Well, this place was no worse than any other except for the lack of water. He tried to moisten his lips but his tongue was like leather. The ditch was dry but for a small puddle of bright green ooze. Small flies skated across the surface.
He wasn’t that desperate. Not yet.
He pissed behind the tree and set off along the road at a shamble. A haze of dust lay over the sun, and the countryside seemed to hunch as if waiting for a blow. It was the third year of drought. People said it was sorcery. They said the court sorcerer, Morgrim, had stolen all the rain clouds away by magic. What benefit a hungry, bone-dry country could be to a bloke like Morgrim, Fenn could not imagine, unless it gave the sorcerer pleasure to see folk suffer. And the government did nothing to get rid of the bloke. Maybe they were too scared of him. Or they were in on it too. Aye, that would be it. They were all rotten at the top.

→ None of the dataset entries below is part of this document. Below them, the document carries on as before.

-- ==== Sys2Proof/Certificates/Slice0/Obligations.lean ====
section
/-! DEFINITION. The statements about the machine, each a proposition for the provers; the docstring of each names the rule of
spec/ it follows. -/

namespace Sys2Proof.Machine

/-- The state in which stream `k` of core `c` takes the next listed turn. -/
def State.turnOf (s : State) (rest : List Turn) (c : Nat) (k : Strm) : State :=
  ({ s.tickFree.settle with turns := rest, cur := { s.cur with core := c, strm := k, asker := .stream c k, wants := false } } : State).enterOverlap

/-- The state in which engine `n` takes the next listed turn, with nothing left of a window. -/
def State.engineOfTurn (s : State) (rest : List Turn) (n : Nat) : State :=
  { s.tickFree.settle with turns := rest, cur := { s.cur with eng := n, asker := .engine n, wants := false } }

/-- The state after a decoded clause has issued: a suspension point in it has stopped the A, V and M streams, its takes are
made and its stream comes after what came before them, it stands at the first position with what its sources read fixed, and a
body word of an active loop is in the loop buffer. -/
def State.issued (s : State) (p : Parsed) (takes : List Nat) : State :=
  s.onMe fun c =>
    let c := if p.flat.any fun x => isSusp x.ins then c.stop3 else c
    let c := { c with tok := c.tok.take takes }
    c.onStrm s.cur.strm fun t =>
    { t with
      tokenStall := false, wake := 0
      sight := (c.tok.before (s.st.held ++ takes)).foldl Sight.join t.sight
      buf := if t.loops.isEmpty then [] else
        p.words.foldl (fun (b : Tab Nat) (w : Nat × Nat) => if t.inLoop (word w.1) then Tab.set b w.1 w.2 else b) t.buf
      clause := { live := true, start := t.pc, next := p.next, slots := p.slots, taken := takes
                  snap := some (c.snapFor s.cur.strm s.free (s.ctx c.cont.asid).binds) } }

/-- Stream `k` comes after every write of the register that races under number `r`, so that it reads and overwrites it whole. -/
def Core.Settled (c : Core) (k : Strm) (r : Nat) : Prop := ∀ p ∈ c.past, p.old.race = some r → p.known c.tok k = true

/-- The result of a v instruction whose operands read with `base` (the units it popped and their flags): the latch holds `v`,
the marked sources are freed, v register `d` is written without W, EMPTY is set for no runs. -/
def vecRes (base : Res) (frees : List Eff) (d : Nat) (w : Bool) (v : VReg) (fl : Word) (seed : Option Word) : Res :=
  { latch := .vec v, effs := base.effs ++ frees ++ (if w then [] else [.vreg d v])
    flags := base.flags ||| fl ||| (if v.runs.isEmpty then fEMPTY else 0), seed := seed }

/-- The same for an m result. -/
def maskRes (base : Res) (frees : List Eff) (d : Nat) (w : Bool) (v : VReg) (fl : Word) (seed : Option Word) : Res :=
  { latch := .mask v, effs := base.effs ++ frees ++ (if w then [] else [.mreg d v])
    flags := base.flags ||| fl ||| (if v.runs.isEmpty then fEMPTY else 0), seed := seed }

/-- What an element-wise instruction builds over the segments of its operands: a segment with mask element 0 keeps the old
element, or gives 0 under .z. -/
def State.eltBuilt (s : State) (x : Elt) (len : Nat) (draws : Bool) (fn : RMode → Bool → List Nat → Nat × Word) : Built :=
  Built.map { rnd := s.rnd } draws (fun v => x.mask == 0 || v.getLastD 0 == 1)
    (fun v => if x.z then 0 else v.getD x.vs.length 0) fn (segsOf len (x.ops s.vw))

/-- The runs of a v result, merged where C asks for it. -/
def vecOf (tag : Nat) (c : Bool) (runs : List Run) : VReg := { tag := tag, runs := if c then mergeRuns runs else runs }

/-- The sources of a v instruction read as `vs`, with `base` for the units popped. -/
def State.vReads (s : State) (srcs : List Src) (vs : List VReg) (base : Res) : Prop := s.vOps [] ([], {}) srcs = .ok (vs, base)

/-- The moving engine issues at cycle `t`: rows that have landed by then are in W, and no boundary or stall is in effect. -/
def State.landed (s : State) (t : Nat) : State := s.onEng fun e => { (e.landTo t) with atBound := false, stalled := false }

/-- The moving engine issues a row boundary, at cycle `ready` or later. -/
def State.bounded (s : State) (ready : Nat) : State :=
  s.engBoundary s.cur.eng (max s.eng.now ready) (max (max s.eng.now ready) s.eng.quiet)

/-- The moving engine issues at cycle `t`: the row interval has not passed with something waiting, and no row that has landed by then
is uncorrectable. -/
def State.Issues (s : State) (t : Nat) : Prop := s.eng.overdue t = false ∧ s.eng.badLanding t = none

/-- It issues a row boundary at cycle `ready` or later, every row in flight being correct. -/
def State.Bounds (s : State) (ready : Nat) : Prop :=
  s.eng.overdue (max s.eng.now ready) = false ∧ s.eng.badLanding (max (max s.eng.now ready) s.eng.quiet) = none

/-- A word of the instruction store follows the one at MPC, through the loops that end there. -/
def State.follows (s : State) : Prop := (loopBack (word (s.eng.mpc + 1)) s.eng.loops).1.toNat ≤ 4095

/-- The moving engine stands at the word that follows. -/
def State.engAfter (s : State) : State :=
  s.onEng fun e => { e with mpc := (loopBack (word (e.mpc + 1)) e.loops).1.toNat, loops := (loopBack (word (e.mpc + 1)) e.loops).2 }

/-- A word that issues when the registers it marks are free makes the change `g` and goes on; where an uncorrectable row
lands first, the instance ends with status 6, and where the row interval has passed, a boundary is forced first. -/
def EngineOne (i : Instr) (s : State) (uses : Nat) (g : Engine → Engine) : Prop :=
  let t := max s.eng.now (s.eng.free uses)
  (s.Issues t → s.follows → exec i s = .next ((s.landed t).onEng g).engAfter) ∧
    (∀ r c b, s.eng.overdue t = false → s.eng.badLanding t = some (r, c, b) → exec i s = .next (s.engEnd s.cur.eng 6 r c b)) ∧
    (s.eng.overdue t = true → exec i s = s.engForce)

/-- A datapath word issues when the datapath is free, makes the change and sets the flags of `g` but DZ, and occupies the
datapath for `occ` cycles with the registers of `dest` in flight. -/
def EngineData (i : Instr) (s : State) (occ dest : Nat) (g : Engine → Engine × Word) : Prop :=
  let t := max s.eng.now s.eng.dpFree
  s.Issues t → s.follows →
  exec i s = .next ((s.landed t).onEng fun e =>
    { (g e).1 with eflags := (g e).1.eflags ||| ((g e).2 &&& 29), dpFree := t + occ, dpDest := dest }).engAfter

end Sys2Proof.Machine

open Sys2Proof Sys2Proof.Machine

/-- Seven words of the S, A, V and M streams and of an engine, as the spec's examples write them, decode to the
instructions they stand for. -/
def Obligations.DecodeWords : Prop :=
  accepted (decode (.stream .s) 0x44112344) = some (.movhi ⟨0, true, 0x91A2, false⟩)
    ∧ accepted (decode (.stream .s) 0x18C82CF1) = some (.ori ⟨6, false, .latch 0, 0x1678, true⟩)
    ∧ accepted (decode (.stream .s) 0xC8000001) = some (.eret ⟨true⟩)
    ∧ accepted (decode (.stream .a) 0x30610001) = some (.tdmake ⟨3, .reg 4, 0, true⟩)
    ∧ accepted (decode (.stream .v) 0x70408001) = some (.vcoal ⟨2, false, .reg 2, false, true⟩)
    ∧ accepted (decode (.stream .m) 0x28A00101) = some (.mrpt ⟨5, false, 1, true⟩)
    ∧ accepted (decode .engine 0x24044258) = some (.ttp 0 4 8 0x96)

/-- For every decoder and every instruction that is well formed for it, with every operand at every value its field
admits, decoding the encoded word answers that instruction. -/
def Obligations.EncodeThenDecode : Prop :=
  ∀ (k : Form) (i : Instr), i.wf k = true → decode k (encode i) = .ok i

/-- For every decoder and every 32-bit word it accepts, the instruction is well formed for that decoder and its encoding
is the word, so no bit of a word is ignored and no two words mean the same. A stream word whose major is 0x00 or
0x3E is refused as unassigned, whatever its other bits hold. -/
def Obligations.DecodeThenEncode : Prop :=
  (∀ (k : Form) (w : Nat) (i : Instr), w < 2 ^ 32 → decode k w = .ok i → i.wf k = true ∧ encode i = w) ∧
  ∀ (k : Strm) (w : Nat), bits w 31 26 = 0 ∨ bits w 31 26 = 0x3E → decode (.stream k) w = .error .unassignedMajor

/-- When a stream of a running core takes its turn, at user level with no asynchronous cause pending and no fault of an
overlapping clause to be taken, or as the handler's S stream, and the words at its program counter decode to a
clause that needs to wait for nothing and whose first instruction reads no uncorrectable storage, the step is exec
of the clause's first instruction in the state in which the clause has issued: a suspension point may stand in it
where R236 allows one, and has then stopped the other streams. -/
def Obligations.StepRunsClause : Prop :=
  ∀ (s : State) (rest : List Turn) (c : Nat) (k : Strm) (p : Parsed) (x : Slot) (xs : List Slot),
    s.Powered → s.moving = false → s.turns = .stream c k :: rest →
    let m := s.turnOf rest c k
    m.me.running = true → m.me.inReset = false → m.st.stopped = false → m.cl.live = false →
    (m.me.trap.faults = [] ∨ m.me.overlap ≠ 0) →
    (m.me.trap.super = false ∧ m.me.trap.pending = [] ∧ m.dev.ckStop = false ∨ m.me.trap.super = true ∧ k = .s) →
    m.parse k 4 m.st.pc {} = p → p.fault = none → p.wait = none → m.loopCut p = none → p.slots = x :: xs →
    ((p.flat.any fun y => isSusp y.ins) = true → m.me.trap.super = false ∧ m.me.np = false ∧
      m.me.ss.loops = [] ∧ m.me.sa.loops = [] ∧ m.me.sv.loops = [] ∧ m.me.sm.loops = []) →
    let takes := if m.st.prog.active then [] else takesOf k p.flat
    m.me.tok.avail takes = true → m.me.popsWait k p.flat = false → (p.flat.zipIdx.any fun y => m.stalls y.2 y.1.ins) = false →
    (m.issued p takes).flawIn x.ins = none →
    step s = exec x.ins (m.issued p takes)

/-- When the word at an address is fetched, decodes in its stream to an instruction other than a dictionary pair, has E
= 1 and breaks no clause rule, the clause is that one position and the next clause starts four bytes on. -/
def Obligations.OneWordClause : Prop :=
  ∀ (s : State) (k : Strm) (a : Word) (w : Nat) (i : Instr),
    s.fetchWord a = .ok w → decode (.stream k) w = .ok i → w % 2 = 1 → clauseBad k [] i = false →
    (∀ f, i ≠ .dpair f) →
    s.parse k 4 a {} = { slots := [⟨a, i⟩], flat := [⟨a, i⟩], words := [(a.toNat, w)], next := a + 4 }

/-- When a running engine takes its turn, its node has not stopped, no semaphore add of it has failed, no window of it
goes on, no row boundary is overdue and no checkpoint holds it, the step is exec of the instruction that its word
decodes to, in the state in which a window that has stopped is closed and, on a stack whose base die is at 80
degrees or above, one more cycle has passed. -/
def Obligations.StepRunsEngineWord : Prop :=
  ∀ (s : State) (rest : List Turn) (n : Nat) (i : Instr),
    s.Powered → s.moving = false → s.turns = .engine n :: rest →
    let m := s.engineOfTurn rest n
    let e := m.engine n
    let t := m.readyEngine n
    e.running = true → e.semBad = none → (e.win.any fun x => !x.stopped) = false →
    (t.engine n).overdue (t.engine n).now = false →
    (s.dev.ckStatus = 0 ∨ (e.atBound = false ∧ e.stalled = false)) →
    (∀ g, m.graph e.asid e.lrec = some g → (g.nst e.node).stopped = false) →
    decode .engine (Tab.get e.store e.mpc 0) = .ok i →
    step s = exec i t
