theorem suspBar (f : SrcPair) : Statement (.suspBar f) := by
  intro form h
  rcases form with (_|_|_|_)|_
  · replace h : (f.ok || false) = true := h
    simp only [Bool.or_false, Bool.false_or, Bool.and_eq_true, Bool.or_eq_true, decide_eq_true_eq, beq_iff_eq, bne_iff_ne, SrcPair.ok] at h
    change 0xB0000002 + putSrcPair f < 2 ^ 32; simp only [putSrcPair]; have := src_lt f.a (by simp_all)
    have := src_lt f.b (by simp_all); have := bit_le f.e; omega
  · cases h
  · cases h
  · cases h
  · cases h

theorem suspEnd (f : EndF) : Statement (.suspEnd f) := by
  intro form h
  rcases form with (_|_|_|_)|_
  · replace h : (true || false) = true := h; change 0xB0000004 + putEndF f < 2 ^ 32; simp only [putEndF]
    have := bit_le f.e; omega
  · cases h
  · cases h
  · cases h
  · cases h

theorem yield (f : DstF) : Statement (.yield f) := by
  intro form h
  rcases form with (_|_|_|_)|_
  · replace h : ((!f.w || f.d == 0) && f.d < 32 || false) = true := h
    simp only [Bool.or_false, Bool.false_or, Bool.and_eq_true, Bool.or_eq_true, decide_eq_true_eq, beq_iff_eq, bne_iff_ne] at h
    change 0xB4000000 + putDstF f < 2 ^ 32; simp only [putDstF]; have := bit_le f.w; have := bit_le f.e; omega
  · cases h
  · cases h
  · cases h
  · cases h

theorem wid (f : DstNum) : Statement (.wid f) := by
  intro form h
  rcases form with (_|_|_|_)|_
  · replace h : ((!f.w || f.d == 0) && f.d < 32 && f.n ≤ 6 || false) = true := h
    simp only [Bool.or_false, Bool.false_or, Bool.and_eq_true, Bool.or_eq_true, decide_eq_true_eq, beq_iff_eq, bne_iff_ne] at h
    change 0xB8000000 + putDstNum f < 2 ^ 32; simp only [putDstNum]; have := bit_le f.w; have := bit_le f.e; omega
  · cases h
  · cases h
  · cases h
  · cases h

theorem npbegin (f : EndF) : Statement (.npbegin f) := by
  intro form h
  rcases form with (_|_|_|_)|_
  · replace h : (true || false) = true := h; change 0xBC000000 + putEndF f < 2 ^ 32; simp only [putEndF]
    have := bit_le f.e; omega
  · cases h
  · cases h
  · cases h
  · cases h

theorem npend (f : EndF) : Statement (.npend f) := by
  intro form h
  rcases form with (_|_|_|_)|_
  · replace h : (true || false) = true := h; change 0xC0000000 + putEndF f < 2 ^ 32; simp only [putEndF]
    have := bit_le f.e; omega
  · cases h
  · cases h
  · cases h
  · cases h

theorem trap (f : Imm) : Statement (.trap f) := by
  intro form h
  rcases form with (_|_|_|_)|_
  · replace h : (f.ok || false) = true := h
    simp only [Bool.or_false, Bool.false_or, Bool.and_eq_true, Bool.or_eq_true, decide_eq_true_eq, beq_iff_eq, bne_iff_ne, Imm.ok] at h
    change 0xC4000000 + putImm2 f < 2 ^ 32; simp only [putImm2]; have := bit_le f.e; omega
  · cases h
  · cases h
  · cases h
  · cases h

theorem eret (f : EndF) : Statement (.eret f) := by
  intro form h
  rcases form with (_|_|_|_)|_
  · replace h : (true || false) = true := h; change 0xC8000000 + putEndF f < 2 ^ 32; simp only [putEndF]
    have := bit_le f.e; omega
  · cases h
  · cases h
  · cases h
  · cases h

theorem eretRun (f : EretRunF) : Statement (.eretRun f) := by
  intro form h
  rcases form with (_|_|_|_)|_
  · replace h : ((!f.w || f.d == 0) && f.d < 32 && f.a.isS && f.b.isS && 1 ≤ f.x && f.x ≤ 3 || false) = true := h
    simp only [Bool.or_false, Bool.false_or, Bool.and_eq_true, Bool.or_eq_true, decide_eq_true_eq, beq_iff_eq, bne_iff_ne] at h
    change 0xC8000002 + putEretRunF f < 2 ^ 32; simp only [putEretRunF]; have := bit_le f.w
    have := src_lt f.a (by simp_all); have := src_lt f.b (by simp_all); have := bit_le f.e; omega
  · cases h
  · cases h
  · cases h
  · cases h

theorem eretFail (f : EndF) : Statement (.eretFail f) := by
  intro form h
  rcases form with (_|_|_|_)|_
  · replace h : (true || false) = true := h; change 0xC8000004 + putEndF f < 2 ^ 32; simp only [putEndF]
    have := bit_le f.e; omega
  · cases h
  · cases h
  · cases h
  · cases h

theorem sysrd (f : DstNum) : Statement (.sysrd f) := by
  intro form h
  rcases form with (_|_|_|_)|_
  · replace h : ((!f.w || f.d == 0) && f.d < 32 && isSysReg f.n || false) = true := h
    simp only [Bool.or_false, Bool.false_or, Bool.and_eq_true, Bool.or_eq_true, decide_eq_true_eq, beq_iff_eq, bne_iff_ne] at h
    change 0xCC000000 + putDstNum2 f < 2 ^ 32; simp only [putDstNum2]; have := bit_le f.w; have := bit_le f.e
    have := sys_le f.n (by simp_all); omega
  · cases h
  · cases h
  · cases h
  · cases h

If Fenn could find a village it would likely have a water cart like the one at Enno. Because maybe they weren’t all rotten at the top. This new Queen Aramella had been carting in water to the hardest hit areas. Anyone could get a drink from those. She’d emptied the royal grain stores too. Probably because she was young. Give her a few years, she’d soon be as bad as the rest. People said Morgrim would force her into marriage, for all he was twice her age. Or was it that he wanted to depose her and take the throne for himself? Whichever, that would soon put paid to things like free water and cheap bread.
Ah! There—a white farmhouse, set in a stone-walled yard and surrounded by the green rows of a vegetable garden. Next to the garden stood a pen containing half a dozen black cows. Water. Food.
Fenn reached the farm lane, lined with a post and rail fence. A neat painted sign read “to Rolling-Hill Farm”. Daft, since the whole area was flat as a frying pan. Ah, but the question was whether he should risk it? Tempers were short because of the drought; the tempers of farmers were especially frazzled. He’d had dogs set on him at farms just for showing his face.
But there were no signs of a village and his body was screaming for water. He walked along the lane. Up near the yard some bean vines seemed to have been trampled. Happen a cow had got loose? Perhaps he could offer to fix a fence.
At the yard entrance, he paused, half-hidden behind the stone wall. The house, solid and square with a flat roof, was set at the back of the yard. To the left stood a barn. No horses in it, naturally, just the dull metal sheen of a crystal-powered plough, a carriage and a couple of velocipedes. There was an acrid niff in the air and to the right a group of men stood around the remains of a small bonfire. That was brave—or bloody stupid—considering the conditions. The men, all young, were examining a clump of charred sacking. One of them was poking it with a stick.
A group of lads could be bad news. Fenn never courted violence, but there was something about him that made a certain kind of young buck always want to have a go. They saw an opponent, a brute, someone they could test themselves against, and right annoying it was too. Fenn nearly backed out of sight, but one of the lads glanced up, saw him and gave an exclamation. The group turned.
Fenn had no hat to remove. He stepped forwards and cleared his throat. “Good day to you.” It came out as a croak.
A man from the back came forward and Fenn relaxed, slightly. Because the man was older, about Fenn’s own age, and he moved with an air of authority that said he was the farmer. He had greying hair and a shrewd, lined face. He took in Fenn’s ragged beard, filthy shirt and patched coat. “What do you want?”
“Looking for work.”
The farmer shook his head. “I’ve enough men.”
“Do anything. Weeding, digging. Minding cows, fixing fences.” There was no point, but Fenn added, anyway, “I’m good with horses. Used to be a groom.”